EXERCISE GOAL: List each line of the data in which the string "txBlocks" appears.

DATASET ENTRIES:
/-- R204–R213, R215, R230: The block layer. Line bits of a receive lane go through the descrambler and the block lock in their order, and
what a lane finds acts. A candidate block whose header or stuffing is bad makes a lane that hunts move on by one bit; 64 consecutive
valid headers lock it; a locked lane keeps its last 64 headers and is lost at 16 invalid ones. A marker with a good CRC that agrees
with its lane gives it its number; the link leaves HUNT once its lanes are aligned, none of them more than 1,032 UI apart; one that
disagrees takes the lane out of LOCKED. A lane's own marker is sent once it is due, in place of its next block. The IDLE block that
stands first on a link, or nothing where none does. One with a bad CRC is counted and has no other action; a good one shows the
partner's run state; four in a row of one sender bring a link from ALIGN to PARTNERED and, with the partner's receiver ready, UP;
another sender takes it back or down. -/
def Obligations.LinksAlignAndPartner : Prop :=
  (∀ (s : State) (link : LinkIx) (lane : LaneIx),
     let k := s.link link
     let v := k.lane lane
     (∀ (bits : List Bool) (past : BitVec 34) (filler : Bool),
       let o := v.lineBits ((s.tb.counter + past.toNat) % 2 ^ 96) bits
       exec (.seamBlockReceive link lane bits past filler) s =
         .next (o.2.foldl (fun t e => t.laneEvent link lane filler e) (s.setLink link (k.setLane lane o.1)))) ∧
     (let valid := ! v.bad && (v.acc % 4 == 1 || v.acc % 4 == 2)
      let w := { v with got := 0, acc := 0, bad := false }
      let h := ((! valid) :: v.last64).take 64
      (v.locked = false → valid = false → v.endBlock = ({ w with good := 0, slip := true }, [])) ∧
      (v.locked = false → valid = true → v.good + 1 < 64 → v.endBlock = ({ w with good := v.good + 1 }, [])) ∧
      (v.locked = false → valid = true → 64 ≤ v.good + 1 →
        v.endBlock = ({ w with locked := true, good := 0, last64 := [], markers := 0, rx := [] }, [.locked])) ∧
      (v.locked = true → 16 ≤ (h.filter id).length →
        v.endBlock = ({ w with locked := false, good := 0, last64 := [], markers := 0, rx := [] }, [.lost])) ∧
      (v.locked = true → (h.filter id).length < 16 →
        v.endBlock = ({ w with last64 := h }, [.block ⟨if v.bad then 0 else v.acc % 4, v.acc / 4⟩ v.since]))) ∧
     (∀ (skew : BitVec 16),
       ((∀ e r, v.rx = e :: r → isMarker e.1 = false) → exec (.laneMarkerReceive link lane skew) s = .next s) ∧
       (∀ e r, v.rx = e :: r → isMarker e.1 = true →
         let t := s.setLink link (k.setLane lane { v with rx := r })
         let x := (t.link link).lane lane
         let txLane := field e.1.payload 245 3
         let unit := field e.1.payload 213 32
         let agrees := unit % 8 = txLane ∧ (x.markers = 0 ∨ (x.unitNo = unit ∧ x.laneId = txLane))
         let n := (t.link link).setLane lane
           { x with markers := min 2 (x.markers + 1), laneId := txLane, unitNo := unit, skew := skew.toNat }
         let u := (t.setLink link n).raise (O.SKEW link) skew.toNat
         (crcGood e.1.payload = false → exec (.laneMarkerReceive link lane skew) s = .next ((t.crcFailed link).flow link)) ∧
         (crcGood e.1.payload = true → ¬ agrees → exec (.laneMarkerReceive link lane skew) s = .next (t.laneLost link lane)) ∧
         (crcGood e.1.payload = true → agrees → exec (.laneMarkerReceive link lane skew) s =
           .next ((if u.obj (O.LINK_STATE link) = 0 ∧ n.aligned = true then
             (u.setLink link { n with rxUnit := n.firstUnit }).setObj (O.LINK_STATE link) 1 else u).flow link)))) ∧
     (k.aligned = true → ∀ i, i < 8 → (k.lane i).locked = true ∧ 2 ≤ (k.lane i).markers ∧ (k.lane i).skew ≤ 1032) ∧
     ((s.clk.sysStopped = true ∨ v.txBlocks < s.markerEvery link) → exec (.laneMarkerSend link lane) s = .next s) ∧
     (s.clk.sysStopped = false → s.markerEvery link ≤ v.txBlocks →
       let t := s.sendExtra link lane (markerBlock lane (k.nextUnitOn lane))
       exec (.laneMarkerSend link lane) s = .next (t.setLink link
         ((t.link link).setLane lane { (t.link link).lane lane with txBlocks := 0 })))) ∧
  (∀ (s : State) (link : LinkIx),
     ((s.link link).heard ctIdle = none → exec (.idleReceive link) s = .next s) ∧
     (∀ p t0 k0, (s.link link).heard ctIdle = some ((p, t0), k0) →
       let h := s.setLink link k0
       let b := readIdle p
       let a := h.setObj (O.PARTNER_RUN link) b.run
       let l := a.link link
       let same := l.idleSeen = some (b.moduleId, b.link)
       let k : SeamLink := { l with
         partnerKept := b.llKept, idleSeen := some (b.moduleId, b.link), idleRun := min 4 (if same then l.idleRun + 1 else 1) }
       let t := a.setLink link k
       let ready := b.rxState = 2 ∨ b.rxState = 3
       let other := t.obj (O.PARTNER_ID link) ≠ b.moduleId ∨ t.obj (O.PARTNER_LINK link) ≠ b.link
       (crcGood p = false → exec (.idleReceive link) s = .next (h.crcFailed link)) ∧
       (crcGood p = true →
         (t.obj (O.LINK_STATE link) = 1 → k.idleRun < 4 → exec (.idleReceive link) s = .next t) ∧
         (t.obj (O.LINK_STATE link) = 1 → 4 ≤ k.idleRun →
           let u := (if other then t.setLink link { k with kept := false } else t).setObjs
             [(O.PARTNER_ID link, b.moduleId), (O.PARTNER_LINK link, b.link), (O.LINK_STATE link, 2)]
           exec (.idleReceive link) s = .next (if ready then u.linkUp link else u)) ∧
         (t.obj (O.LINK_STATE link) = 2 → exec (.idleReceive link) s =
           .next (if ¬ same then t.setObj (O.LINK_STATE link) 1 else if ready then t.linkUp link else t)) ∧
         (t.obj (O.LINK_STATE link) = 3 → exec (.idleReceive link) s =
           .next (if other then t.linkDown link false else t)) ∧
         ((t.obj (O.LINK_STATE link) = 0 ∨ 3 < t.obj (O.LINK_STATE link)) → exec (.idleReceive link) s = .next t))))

WRITTEN SOLUTION:
     ((s.clk.sysStopped = true ∨ v.txBlocks < s.markerEvery link) → exec (.laneMarkerSend link lane) s = .next s) ∧
     (s.clk.sysStopped = false → s.markerEvery link ≤ v.txBlocks →
         ((t.link link).setLane lane { (t.link link).lane lane with txBlocks := 0 })))) ∧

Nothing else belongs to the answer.